Task brief. Beginning with the line below that contains "def keyTest (v" and ending with the line that contains "pressed (R222). -/", copy every line exactly. Copy nothing else.

(Source data)

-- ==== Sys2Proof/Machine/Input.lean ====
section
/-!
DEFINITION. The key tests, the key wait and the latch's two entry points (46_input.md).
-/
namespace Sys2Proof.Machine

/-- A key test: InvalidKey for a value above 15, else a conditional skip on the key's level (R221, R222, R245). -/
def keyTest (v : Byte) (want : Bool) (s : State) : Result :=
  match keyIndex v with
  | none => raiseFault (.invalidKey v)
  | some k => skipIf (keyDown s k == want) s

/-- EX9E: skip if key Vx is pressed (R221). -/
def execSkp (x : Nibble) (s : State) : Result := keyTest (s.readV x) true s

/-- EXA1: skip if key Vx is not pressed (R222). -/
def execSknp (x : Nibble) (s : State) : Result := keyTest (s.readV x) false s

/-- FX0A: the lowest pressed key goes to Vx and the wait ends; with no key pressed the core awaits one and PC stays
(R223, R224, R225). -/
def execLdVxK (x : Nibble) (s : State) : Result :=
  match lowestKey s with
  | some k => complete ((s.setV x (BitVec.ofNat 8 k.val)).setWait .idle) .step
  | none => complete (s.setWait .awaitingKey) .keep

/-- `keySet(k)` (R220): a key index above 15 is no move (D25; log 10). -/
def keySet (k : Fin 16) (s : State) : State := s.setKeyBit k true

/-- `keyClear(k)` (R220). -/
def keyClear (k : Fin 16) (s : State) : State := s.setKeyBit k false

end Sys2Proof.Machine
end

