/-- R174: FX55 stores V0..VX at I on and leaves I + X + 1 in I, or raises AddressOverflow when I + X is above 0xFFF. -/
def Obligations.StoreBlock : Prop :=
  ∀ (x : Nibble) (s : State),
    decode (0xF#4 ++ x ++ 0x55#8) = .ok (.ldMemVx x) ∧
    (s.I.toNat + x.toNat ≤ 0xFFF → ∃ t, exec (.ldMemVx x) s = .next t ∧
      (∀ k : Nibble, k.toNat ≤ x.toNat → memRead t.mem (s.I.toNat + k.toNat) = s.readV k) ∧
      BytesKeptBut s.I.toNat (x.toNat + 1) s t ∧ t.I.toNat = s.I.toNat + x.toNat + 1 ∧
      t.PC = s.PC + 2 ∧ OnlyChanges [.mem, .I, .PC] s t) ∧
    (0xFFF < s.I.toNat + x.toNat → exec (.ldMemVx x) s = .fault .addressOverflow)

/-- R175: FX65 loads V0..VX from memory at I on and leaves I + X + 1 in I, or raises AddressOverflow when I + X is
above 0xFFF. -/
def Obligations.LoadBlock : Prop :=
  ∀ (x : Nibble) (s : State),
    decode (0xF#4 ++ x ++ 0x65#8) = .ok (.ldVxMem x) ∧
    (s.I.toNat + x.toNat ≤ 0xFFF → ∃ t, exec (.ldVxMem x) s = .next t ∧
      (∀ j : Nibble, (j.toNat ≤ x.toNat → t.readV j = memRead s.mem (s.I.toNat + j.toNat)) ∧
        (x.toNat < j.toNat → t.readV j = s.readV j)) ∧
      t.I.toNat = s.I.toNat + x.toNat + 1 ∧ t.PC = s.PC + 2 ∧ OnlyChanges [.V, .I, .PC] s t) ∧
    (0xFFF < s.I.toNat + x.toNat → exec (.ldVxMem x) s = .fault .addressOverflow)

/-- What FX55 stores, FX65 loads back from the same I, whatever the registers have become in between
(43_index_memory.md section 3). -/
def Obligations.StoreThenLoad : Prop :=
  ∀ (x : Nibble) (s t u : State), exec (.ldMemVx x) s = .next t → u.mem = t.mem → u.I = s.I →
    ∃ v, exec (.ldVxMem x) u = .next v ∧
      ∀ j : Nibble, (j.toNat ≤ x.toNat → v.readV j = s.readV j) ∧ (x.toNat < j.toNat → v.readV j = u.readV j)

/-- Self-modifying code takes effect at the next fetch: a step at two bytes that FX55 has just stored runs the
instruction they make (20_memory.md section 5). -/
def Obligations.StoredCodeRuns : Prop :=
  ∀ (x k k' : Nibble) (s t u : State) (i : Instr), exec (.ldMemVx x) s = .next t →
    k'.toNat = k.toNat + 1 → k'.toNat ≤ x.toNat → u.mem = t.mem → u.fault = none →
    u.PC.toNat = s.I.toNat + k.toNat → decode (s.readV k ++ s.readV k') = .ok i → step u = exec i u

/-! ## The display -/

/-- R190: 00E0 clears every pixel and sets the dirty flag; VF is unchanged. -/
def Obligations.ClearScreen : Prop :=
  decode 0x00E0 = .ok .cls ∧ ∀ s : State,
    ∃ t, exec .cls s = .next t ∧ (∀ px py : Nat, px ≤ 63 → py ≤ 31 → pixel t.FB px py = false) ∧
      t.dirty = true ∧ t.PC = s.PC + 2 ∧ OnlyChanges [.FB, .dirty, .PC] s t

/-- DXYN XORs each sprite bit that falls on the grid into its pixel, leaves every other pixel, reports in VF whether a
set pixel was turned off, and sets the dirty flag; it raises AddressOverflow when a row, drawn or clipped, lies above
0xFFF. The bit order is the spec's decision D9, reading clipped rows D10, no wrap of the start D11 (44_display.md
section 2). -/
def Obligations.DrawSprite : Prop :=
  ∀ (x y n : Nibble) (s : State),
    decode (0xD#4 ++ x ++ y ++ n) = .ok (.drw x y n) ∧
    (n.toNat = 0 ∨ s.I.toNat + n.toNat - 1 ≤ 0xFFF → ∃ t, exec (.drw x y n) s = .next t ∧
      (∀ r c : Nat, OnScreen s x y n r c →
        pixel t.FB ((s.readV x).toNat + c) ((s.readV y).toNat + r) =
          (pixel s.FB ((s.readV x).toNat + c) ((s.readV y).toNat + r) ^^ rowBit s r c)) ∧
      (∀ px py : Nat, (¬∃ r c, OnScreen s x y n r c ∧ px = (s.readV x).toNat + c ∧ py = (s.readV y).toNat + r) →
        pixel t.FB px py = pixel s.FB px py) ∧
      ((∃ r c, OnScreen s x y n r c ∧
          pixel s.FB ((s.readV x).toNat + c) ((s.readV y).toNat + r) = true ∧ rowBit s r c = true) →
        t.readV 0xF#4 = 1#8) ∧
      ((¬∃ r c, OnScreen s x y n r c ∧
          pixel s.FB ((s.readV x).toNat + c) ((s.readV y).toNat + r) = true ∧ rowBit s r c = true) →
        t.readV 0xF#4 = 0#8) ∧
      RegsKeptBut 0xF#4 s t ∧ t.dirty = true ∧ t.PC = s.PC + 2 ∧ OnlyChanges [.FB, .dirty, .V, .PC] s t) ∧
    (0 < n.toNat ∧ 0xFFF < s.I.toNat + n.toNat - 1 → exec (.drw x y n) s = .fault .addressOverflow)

(End Source data)

Exercise response.
def keyTest (v : Byte) (want : Bool) (s : State) : Result :=
  match keyIndex v with
  | none => raiseFault (.invalidKey v)
  | some k => skipIf (keyDown s k == want) s

/-- EX9E: skip if key Vx is pressed (R221). -/
def execSkp (x : Nibble) (s : State) : Result := keyTest (s.readV x) true s

/-- EXA1: skip if key Vx is not pressed (R222). -/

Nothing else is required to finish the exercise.